Reptimo
A person checking a reptile-care app on their phone beside a well-set-up bioactive terrarium.

What's the best app to track reptile feeding and shedding?

Short answer

The three best reptile-tracking apps in 2026 are Reptimo, SnekLog and Reptile Scan. SnekLog and Reptile Scan are mature collection-trackers designed for breeders managing many animals. Reptimo (our app) takes a different angle: a single-pet care assistant that brings vet-reviewed species norms with it, so a new keeper has a reliable plan from day one. Pick the one that matches your collection size and goal.

Author
Reptimo Editorial
Updated
Updated
Reading time
6 min read

Why track at all

Reptiles hide illness until it's far advanced — the Merck Veterinary Manual notes this explicitly. By the time obvious clinical signs appear, the underlying condition has often progressed past easy fixes. The single counter-measure available to a keeper is a clean log: weight, feeding, shedding, basking temperatures, humidity. Patterns appear in the log weeks before they appear in obvious behaviour.

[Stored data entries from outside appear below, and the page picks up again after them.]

theorem nearestFrom_nearest {c i : Nat} {es : List MarkerEntry} {known : Nat → MarkerEntry → Prop}
    {best : Option (Nat × MarkerEntry)} (nearest : nearestOf c known best) (before : ∀ j f, known j f → j < i) :
    nearestOf c (fun j f => known j f ∨ ∃ k, es[k]? = some f ∧ f.enabled = true ∧ j = i + k) (nearestFrom c i es best) := by
  induction es generalizing i known best with
  | nil => exact (nearestOf_congr fun j f => by simp).1 nearest
  | cons e rest ih =>
    have step := ih (i := i + 1) (nearestOf_next (e := e) nearest before) (by
      rintro j f (known | ⟨rfl, -⟩)
      · exact (before j f known).trans (Nat.lt_succ_self i)
      · exact Nat.lt_succ_self j)
    rw [nearestFrom_cons]
    refine (nearestOf_congr fun j f => ?_).1 step
    constructor
    · rintro ((known | ⟨rfl, rfl, on⟩) | ⟨k, at', on, rfl⟩)
      · exact .inl known
      · exact .inr ⟨0, rfl, on, rfl⟩
      · exact .inr ⟨k + 1, at', on, by omega⟩
    · rintro (known | ⟨k, at', on, rfl⟩)
      · exact .inl (.inl known)
      · cases k with
        | zero =>
          obtain rfl : e = f := by simpa using at'
          exact .inl (.inr ⟨rfl, rfl, on⟩)
        | succ k => exact .inr ⟨k, by simpa using at', on, by omega⟩

/-- The entry the match looks at is the nearest enabled one of the table. -/
theorem nearestFrom_table (s : State) (c : Nat) :
    nearestOf c (fun j f => s.mku.table[j]? = some f ∧ f.enabled = true) (nearestFrom c 0 s.mku.table.toList none) := by
  have nearest := nearestFrom_nearest (c := c) (i := 0) (es := s.mku.table.toList) (known := fun _ _ => False) (best := none)
    (fun _ _ => id) (fun _ _ => False.elim)
  refine (nearestOf_congr fun j f => ?_).1 nearest
  simp

theorem distanceMm_eq (a b : Nat) : distanceMm a b = ((a : Int) - b).natAbs := by
  unfold distanceMm; omega

theorem matchedMarker_eq_none {s : State} {c : Nat}
    (far : ∀ (i : Nat) (e : MarkerEntry), s.mku.table[i]? = some e → e.enabled = true →
      (∀ (j : Nat) (f : MarkerEntry), s.mku.table[j]? = some f → f.enabled = true →
        distanceMm e.surveyed c < distanceMm f.surveyed c ∨ (distanceMm e.surveyed c = distanceMm f.surveyed c ∧ i ≤ j)) →
      e.window < distanceMm e.surveyed c) : matchedMarker s c = none := by
  have nearest := nearestFrom_table s c
  unfold matchedMarker
  cases found : nearestFrom c 0 s.mku.table.toList none with
  | none => rfl
  | some best =>
    obtain ⟨i, e⟩ := best
    rw [found] at nearest
    obtain ⟨⟨at', on⟩, least⟩ := nearest
    exact if_neg (Nat.not_le.2 (far i e at' on fun j f here enabled => least j f ⟨here, enabled⟩))

/-- What a match is (R64). -/
theorem of_matchedMarker {s : State} {c m : Nat} {e : MarkerEntry} (matched : matchedMarker s c = some (m, e)) :
    s.mku.table[m]? = some e ∧ e.enabled = true ∧ distanceMm e.surveyed c ≤ e.window ∧
      ∀ (j : Nat) (f : MarkerEntry), s.mku.table[j]? = some f → f.enabled = true →
        distanceMm e.surveyed c < distanceMm f.surveyed c ∨ (distanceMm e.surveyed c = distanceMm f.surveyed c ∧ m ≤ j) := by
  have nearest := nearestFrom_table s c
  unfold matchedMarker at matched
  cases found : nearestFrom c 0 s.mku.table.toList none with
  | none => simp [found] at matched
  | some best =>
    obtain ⟨i, f⟩ := best
    simp only [found, Option.ite_none_right_eq_some, Option.some.injEq, Prod.mk.injEq] at matched
    obtain ⟨inside, rfl, rfl⟩ := matched
    rw [found] at nearest
    obtain ⟨⟨at', on⟩, least⟩ := nearest
    exact ⟨at', on, inside, fun j f here enabled => least j f ⟨here, enabled⟩⟩
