-- ==== Sys2Proof/Laws/Adpcm.lean ====
section
/-!
SUPPORT. What the stages of a voice's cycle can do. `VoiceStep v`: only voice v, its ENDX bit, sound RAM and the latch may change. Then the
decoder: it appends exactly four samples or none (R196, R205), and reads sound RAM only.
-/

namespace Sys2Proof.Machine

/-- `t` differs from `s` at most in sound RAM, the latch, the ENDX bit of voice `v` and the record of voice `v` (R191). -/
structure VoiceStep (v : VoiceId) (s t : State) : Prop where
  frame : t = { s with ram := t.ram, irqLatch := t.irqLatch, endx := t.endx, voices := t.voices }
  others : ∀ w, w ≠ v → t.voice w = s.voice w
  endxOthers : ∀ w : VoiceId, w ≠ v → t.endx.getLsbD w.val = s.endx.getLsbD w.val

namespace VoiceStep

variable {v : VoiceId} {s t u : State}

theorem refl (v : VoiceId) (s : State) : VoiceStep v s s := ⟨rfl, fun _ _ => rfl, fun _ _ => rfl⟩

theorem trans (h : VoiceStep v s t) (k : VoiceStep v t u) : VoiceStep v s u where
  frame := by rw [k.frame, h.frame]
  others w hw := (k.others w hw).trans (h.others w hw)
  endxOthers w hw := (k.endxOthers w hw).trans (h.endxOthers w hw)

theorem of_memOnly (v : VoiceId) (h : MemOnly s t) : VoiceStep v s t where
  frame := by rw [h]
  others w _ := h.voice w
  endxOthers w _ := by rw [h.endx]

theorem modVoice (v : VoiceId) (s : State) (f : Voice → Voice) : VoiceStep v s (s.modVoice v f) where
  frame := rfl
  others _ hw := modVoice_voice_other s hw f
  endxOthers _ _ := rfl

end VoiceStep

/-- The bit of another voice is not in a voice's one-bit mask. -/
theorem voiceBit_other {v w : VoiceId} (h : w ≠ v) : (voiceBit v).getLsbD w.val = false := by
  revert v w; decide

@[simp] theorem voiceBit_same (v : VoiceId) : (voiceBit v).getLsbD v.val = true := by revert v; decide

theorem setEndx_voiceStep (v : VoiceId) (s : State) : VoiceStep v s (setEndx v s) where
  frame := rfl
  others _ _ := rfl
  endxOthers w hw := by rw [setEndx_endx, BitVec.getLsbD_or, voiceBit_other hw, Bool.or_false]

theorem clearEndx_voiceStep (v : VoiceId) (s : State) : VoiceStep v s (clearEndx v s) where
  frame := rfl
  others _ _ := rfl
  endxOthers w hw := by
    have hlt : (w : Nat) < 24 := w.isLt
    rw [clearEndx_endx, BitVec.getLsbD_and, BitVec.getLsbD_not, voiceBit_other hw]
    simp [hlt]

/-- The loop action on a header without the loop-end bit (R203). -/
theorem loopAction_none {v : VoiceId} {s : State} (h : hdrLoopEnd (s.voice v).hdr = false) : loopAction v s = s := by
  unfold loopAction
  simp only
  rw [if_neg (by rw [h]; decide)]

/-- The loop action on a loop-end header with the repeat bit (R203). -/
theorem loopAction_repeat {v : VoiceId} {s : State} (h : hdrLoopEnd (s.voice v).hdr = true)
    (hr : hdrLoopRepeat (s.voice v).hdr = true) :
    loopAction v s = setEndx v (s.modVoice v fun V => { V with curIndex := alignDown8 V.loopIndex }) := by
  unfold loopAction
  simp only
  rw [if_pos h, if_pos hr]

/-- The loop action on a loop-end header without the repeat bit (R203, R204). -/
theorem loopAction_stop {v : VoiceId} {s : State} (h : hdrLoopEnd (s.voice v).hdr = true)
    (hr : hdrLoopRepeat (s.voice v).hdr = false) :
    loopAction v s = releaseAndMute v (setEndx v (s.modVoice v fun V => { V with curIndex := alignDown8 V.loopIndex })) := by
  unfold loopAction
  simp only
  rw [if_pos h, if_neg (by rw [hr]; decide)]

/-- A decoder step with enough samples decoded ahead (R196). -/
theorem decoderStep_ahead {c : Config} {v : VoiceId} {s : State} (h : c.fifoDecodeBelow ≤ (s.voice v).fifo.length) :
    decoderStep c v s = decoderCheck ((s.voice v).curIndex - 1) s := by
  unfold decoderStep
  rw [if_pos h]

/-- A decoder step at a block start (R196). -/
theorem decoderStep_block {c : Config} {v : VoiceId} {s : State} (h : ¬ c.fifoDecodeBelow ≤ (s.voice v).fifo.length)
    (hb : atBlockStart (s.voice v) = true) :
    decoderStep c v s =
      fetchData c v (fetchHeader v (decoderCheck ((loopAction v s).voice v).curIndex (loopAction v s))) := by
  unfold decoderStep decodeNext
  rw [if_neg h, if_pos hb]

/-- A decoder step inside a block (R196). -/
theorem decoderStep_inside {c : Config} {v : VoiceId} {s : State} (h : ¬ c.fifoDecodeBelow ≤ (s.voice v).fifo.length)
    (hb : ¬ atBlockStart (s.voice v) = true) :
    decoderStep c v s = fetchData c v (decoderCheck (s.voice v).curIndex s) := by
  unfold decoderStep decodeNext
  rw [if_neg h, if_neg hb]

/-- `loop_action` as a step of its voice (R203). -/
theorem loopAction_voiceStep (v : VoiceId) (s : State) : VoiceStep v s (loopAction v s) := by
  unfold loopAction
  simp only
  split
  · have h := (VoiceStep.modVoice v s fun V => { V with curIndex := alignDown8 V.loopIndex }).trans (setEndx_voiceStep v _)
    split
    · exact h
    · exact h.trans (VoiceStep.modVoice v _ _)
  · exact VoiceStep.refl v s

theorem loopAction_ramStep (P : Nat → Prop) (v : VoiceId) (s : State) : RamStep P s (loopAction v s) := by
  unfold loopAction
  simp only
  split
  · split <;> exact RamStep.of_eq rfl rfl rfl
  · exact RamStep.refl s

/-- `loop_action` keeps the FIFO and the phase, and a level that it changes is 0 (R203, R204). -/
theorem loopAction_voice (v : VoiceId) (s : State) :
    ((loopAction v s).voice v).fifo = (s.voice v).fifo ∧ ((loopAction v s).voice v).phase = (s.voice v).phase ∧
    ((loopAction v s).voice v).startDelay = (s.voice v).startDelay ∧
    (((loopAction v s).voice v).adsr = (s.voice v).adsr ∨ ((loopAction v s).voice v).adsr = adsrMute (s.voice v).adsr) := by
  unfold loopAction
  simp only
  split
  · split
    · simp
    · simp [releaseAndMute]
  · simp

theorem decoderCheck_memOnly (i : Index) (s : State) : MemOnly s (decoderCheck i s) := by
  unfold decoderCheck
  split
  · exact (irqCheck_memOnly _ _).trans (irqCheck_memOnly _ _)
  · exact MemOnly.refl s

@[simp] theorem decoderCheck_ram (i : Index) (s : State) : (decoderCheck i s).ram = s.ram := by
  unfold decoderCheck
  split
  · rw [irqCheck_ram, irqCheck_ram]
  · rfl

theorem decoderCheck_ramStep (P : Nat → Prop) (i : Index) (s : State) : RamStep P s (decoderCheck i s) := by
  unfold decoderCheck
  split
  · exact (irqCheck_ramStep P _ _).trans (irqCheck_ramStep P _ _)
  · exact RamStep.refl s

/-- What one reconstruction does: it appends one sample and slides the history (R195). -/
theorem reconstruct_spec (c : Config) (t : Int) (V : Voice) :
    reconstruct c t V =
      { V with fifo := V.fifo ++ [u16 (predict c V.hdr V.hist0 V.hist1 t)], hist1 := V.hist0
               hist0 := u16 (predict c V.hdr V.hist0 V.hist1 t) } := rfl

@[simp] theorem reconstruct_adsr (c : Config) (t : Int) (V : Voice) : (reconstruct c t V).adsr = V.adsr := rfl
@[simp] theorem reconstruct_phase (c : Config) (t : Int) (V : Voice) : (reconstruct c t V).phase = V.phase := rfl
@[simp] theorem reconstruct_startDelay (c : Config) (t : Int) (V : Voice) : (reconstruct c t V).startDelay = V.startDelay := rfl
@[simp] theorem reconstruct_fifo_length (c : Config) (t : Int) (V : Voice) :
    (reconstruct c t V).fifo.length = V.fifo.length + 1 := by simp [reconstruct, fifoPush]

/-- `W` differs from `V` at most in the FIFO and the history. -/
def DecodeOnly (V W : Voice) : Prop := W = { V with fifo := W.fifo, hist0 := W.hist0, hist1 := W.hist1 }

theorem DecodeOnly.trans {U V W : Voice} (h : DecodeOnly U V) (k : DecodeOnly V W) : DecodeOnly U W := by
  unfold DecodeOnly at *
  rw [k, h]

theorem reconstruct_decodeOnly (c : Config) (t : Int) (V : Voice) : DecodeOnly V (reconstruct c t V) := rfl

/-- Decoding a data cell changes only the FIFO and the history (R199). -/
theorem decodeCell_decodeOnly (c : Config) (w : Cell) (V : Voice) : DecodeOnly V (decodeCell c w V) := by
  unfold decodeCell
  exact (((reconstruct_decodeOnly c _ V).trans (reconstruct_decodeOnly c _ _)).trans (reconstruct_decodeOnly c _ _)).trans
    (reconstruct_decodeOnly c _ _)

@[simp] theorem decodeCell_fifo_length (c : Config) (w : Cell) (V : Voice) :
    (decodeCell c w V).fifo.length = V.fifo.length + 4 := by
  simp only [decodeCell, reconstruct_fifo_length]

@[simp] theorem decodeCell_adsr (c : Config) (w : Cell) (V : Voice) : (decodeCell c w V).adsr = V.adsr := by
  simp only [decodeCell, reconstruct_adsr]
@[simp] theorem decodeCell_phase (c : Config) (w : Cell) (V : Voice) : (decodeCell c w V).phase = V.phase := by
  simp only [decodeCell, reconstruct_phase]
@[simp] theorem decodeCell_startDelay (c : Config) (w : Cell) (V : Voice) : (decodeCell c w V).startDelay = V.startDelay := by
  simp only [decodeCell, reconstruct_startDelay]

/-- Capturing a header's loop point changes at most the loop index (R200). -/
theorem headerCapture_frame (V : Voice) : headerCapture V = { V with loopIndex := (headerCapture V).loopIndex } := by
  unfold headerCapture
  split <;> rfl

theorem fetchHeader_voice (v : VoiceId) (s : State) :
    ((fetchHeader v s).voice v).fifo = (s.voice v).fifo ∧ ((fetchHeader v s).voice v).phase = (s.voice v).phase ∧
    ((fetchHeader v s).voice v).startDelay = (s.voice v).startDelay ∧ ((fetchHeader v s).voice v).adsr = (s.voice v).adsr := by
  unfold fetchHeader
  rw [modVoice_voice_same]
  simp only
  rw [headerCapture_frame]
  exact ⟨rfl, rfl, rfl, rfl⟩

theorem fetchData_voice (c : Config) (v : VoiceId) (s : State) :
    ((fetchData c v s).voice v).fifo.length = (s.voice v).fifo.length + 4 ∧ ((fetchData c v s).voice v).phase = (s.voice v).phase ∧
    ((fetchData c v s).voice v).startDelay = (s.voice v).startDelay ∧ ((fetchData c v s).voice v).adsr = (s.voice v).adsr := by
  unfold fetchData
  rw [modVoice_voice_same]
  simp

theorem decodeNext_voiceStep (c : Config) (v : VoiceId) (s : State) : VoiceStep v s (decodeNext c v s) := by
  unfold decodeNext
  simp only
  split
  · exact (((loopAction_voiceStep v s).trans (.of_memOnly v (decoderCheck_memOnly _ _))).trans (VoiceStep.modVoice v _ _)).trans
      (VoiceStep.modVoice v _ _)
  · exact (VoiceStep.of_memOnly v (decoderCheck_memOnly _ _)).trans (VoiceStep.modVoice v _ _)

theorem decodeNext_ramStep (P : Nat → Prop) (c : Config) (v : VoiceId) (s : State) : RamStep P s (decodeNext c v s) := by
  unfold decodeNext
  simp only
  split
  · exact (((loopAction_ramStep P v s).trans (decoderCheck_ramStep P _ _)).trans (modVoice_ramStep P _ _ _)).trans
      (modVoice_ramStep P _ _ _)
  · exact (decoderCheck_ramStep P _ _).trans (modVoice_ramStep P _ _ _)

/-- Decoding appends four samples, keeps phase and start delay, and mutes the envelope or keeps it (R196). -/
theorem decodeNext_voice (c : Config) (v : VoiceId) (s : State) :
    ((decodeNext c v s).voice v).fifo.length = (s.voice v).fifo.length + 4 ∧
    ((decodeNext c v s).voice v).phase = (s.voice v).phase ∧
    ((decodeNext c v s).voice v).startDelay = (s.voice v).startDelay ∧
    (((decodeNext c v s).voice v).adsr = (s.voice v).adsr ∨ ((decodeNext c v s).voice v).adsr = adsrMute (s.voice v).adsr) := by
  unfold decodeNext
  simp only
  split
  · obtain ⟨l1, l2, l3, l4⟩ := loopAction_voice v s
    obtain ⟨h1, h2, h3, h4⟩ := fetchHeader_voice v (decoderCheck ((loopAction v s).voice v).curIndex (loopAction v s))
    obtain ⟨d1, d2, d3, d4⟩ := fetchData_voice c v (fetchHeader v (decoderCheck ((loopAction v s).voice v).curIndex (loopAction v s)))
    rw [(decoderCheck_memOnly _ _).voice] at h1 h2 h3 h4
    exact ⟨by rw [d1, h1, l1], by rw [d2, h2, l2], by rw [d3, h3, l3], by rw [d4, h4]; exact l4⟩
  · obtain ⟨d1, d2, d3, d4⟩ := fetchData_voice c v (decoderCheck (s.voice v).curIndex s)
    rw [(decoderCheck_memOnly _ _).voice] at d1 d2 d3 d4
    exact ⟨d1, d2, d3, .inl d4⟩

theorem decoderStep_voiceStep (c : Config) (v : VoiceId) (s : State) : VoiceStep v s (decoderStep c v s) := by
  unfold decoderStep
  split
  · exact .of_memOnly v (decoderCheck_memOnly _ _)
  · exact decodeNext_voiceStep c v s

/-- The decoder reads sound RAM and writes none of it (R191). -/
theorem decoderStep_ramStep (P : Nat → Prop) (c : Config) (v : VoiceId) (s : State) : RamStep P s (decoderStep c v s) := by
  unfold decoderStep
  split
  · exact decoderCheck_ramStep P _ _
  · exact decodeNext_ramStep P c v s

/-- One decoder step: with enough decoded ahead the voice is unchanged; else four samples are appended (R196). -/
theorem decoderStep_voice (c : Config) (v : VoiceId) (s : State) :
    (c.fifoDecodeBelow ≤ (s.voice v).fifo.length ∧ (decoderStep c v s).voice v = s.voice v) ∨
    ((s.voice v).fifo.length < c.fifoDecodeBelow ∧
      ((decoderStep c v s).voice v).fifo.length = (s.voice v).fifo.length + 4 ∧
      ((decoderStep c v s).voice v).phase = (s.voice v).phase ∧
      ((decoderStep c v s).voice v).startDelay = (s.voice v).startDelay ∧
      (((decoderStep c v s).voice v).adsr = (s.voice v).adsr ∨
        ((decoderStep c v s).voice v).adsr = adsrMute (s.voice v).adsr)) := by
  unfold decoderStep
  split
  · exact .inl ⟨‹_›, (decoderCheck_memOnly _ _).voice v⟩
  · exact .inr ⟨by omega, decodeNext_voice c v s⟩

/-- The decoder's two checks as one (R198). -/
theorem decoderCheck_eq (i : Index) (s : State) :
    decoderCheck i s =
      { s with irqLatch := s.irqLatch || (s.irqEn && (i == s.irqIndex || alignDown8 i == s.irqIndex)) } := by
  have e : irqCheck (alignDown8 i) (irqCheck i s) =
      { s with irqLatch := (s.irqLatch || (s.irqEn && i == s.irqIndex)) || (s.irqEn && alignDown8 i == s.irqIndex) } := by
    rw [irqCheck_eq i s, irqCheck_eq]
    rfl
  unfold decoderCheck
  rw [e]
  cases s.irqEn with
  | false => simp only [Bool.false_and, Bool.or_false]; rfl
  | true => simp only [Bool.true_and, Bool.or_assoc]; rfl

theorem headerCapture_curIndex (V : Voice) : (headerCapture V).curIndex = V.curIndex := by
  unfold headerCapture
  split <;> rfl

/-- A header fetch as one change of its voice (R196, R200). -/
theorem fetchHeader_eq (v : VoiceId) (s : State) :
    fetchHeader v s = s.modVoice v fun V =>
      { V with hdr := s.ramAt V.curIndex, curIndex := V.curIndex + 1
               loopIndex := if (s.ramAt V.curIndex).getLsbD 10 && !V.loopForce then V.curIndex else V.loopIndex } := by
  have e : ∀ (V : Voice) (h : Cell),
      ({ headerCapture { V with hdr := h } with curIndex := (headerCapture { V with hdr := h }).curIndex + 1 } : Voice) =
      { V with hdr := h, curIndex := V.curIndex + 1
               loopIndex := if h.getLsbD 10 && !V.loopForce then V.curIndex else V.loopIndex } := fun V h => by
    rw [headerCapture_curIndex]
    unfold headerCapture hdrLoopStart
    simp only
    split <;> rfl
  unfold fetchHeader
  exact modVoice_congr (e _ _)

/-- A data fetch after another change of the same voice (R199). -/
theorem fetchData_modVoice (c : Config) (v : VoiceId) (s : State) (f : Voice → Voice) :
    fetchData c v (s.modVoice v f) =
      s.modVoice v fun V => decodeCell c (s.ramAt (f V).curIndex) { f V with curIndex := (f V).curIndex + 1 } := by
  unfold fetchData
  rw [modVoice_modVoice]
  rfl

end Sys2Proof.Machine
end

Three things change once you keep a real husbandry log:

  1. Brumation and winter fasts stop being scary — you can see that weight is stable while feeding has stopped, which is reassuring; or that weight is dropping while feeding has stopped, which is the signal to escalate.
  2. Vet appointments become useful — a vet who can see six months of weight, basking temps and feeding data diagnoses far faster than a vet handed "he just stopped eating recently."
  3. Husbandry drift becomes visible — that the warm side has been drifting cooler for a month, that humidity drops every February when the heating comes on, that the UVB bulb is approaching replacement.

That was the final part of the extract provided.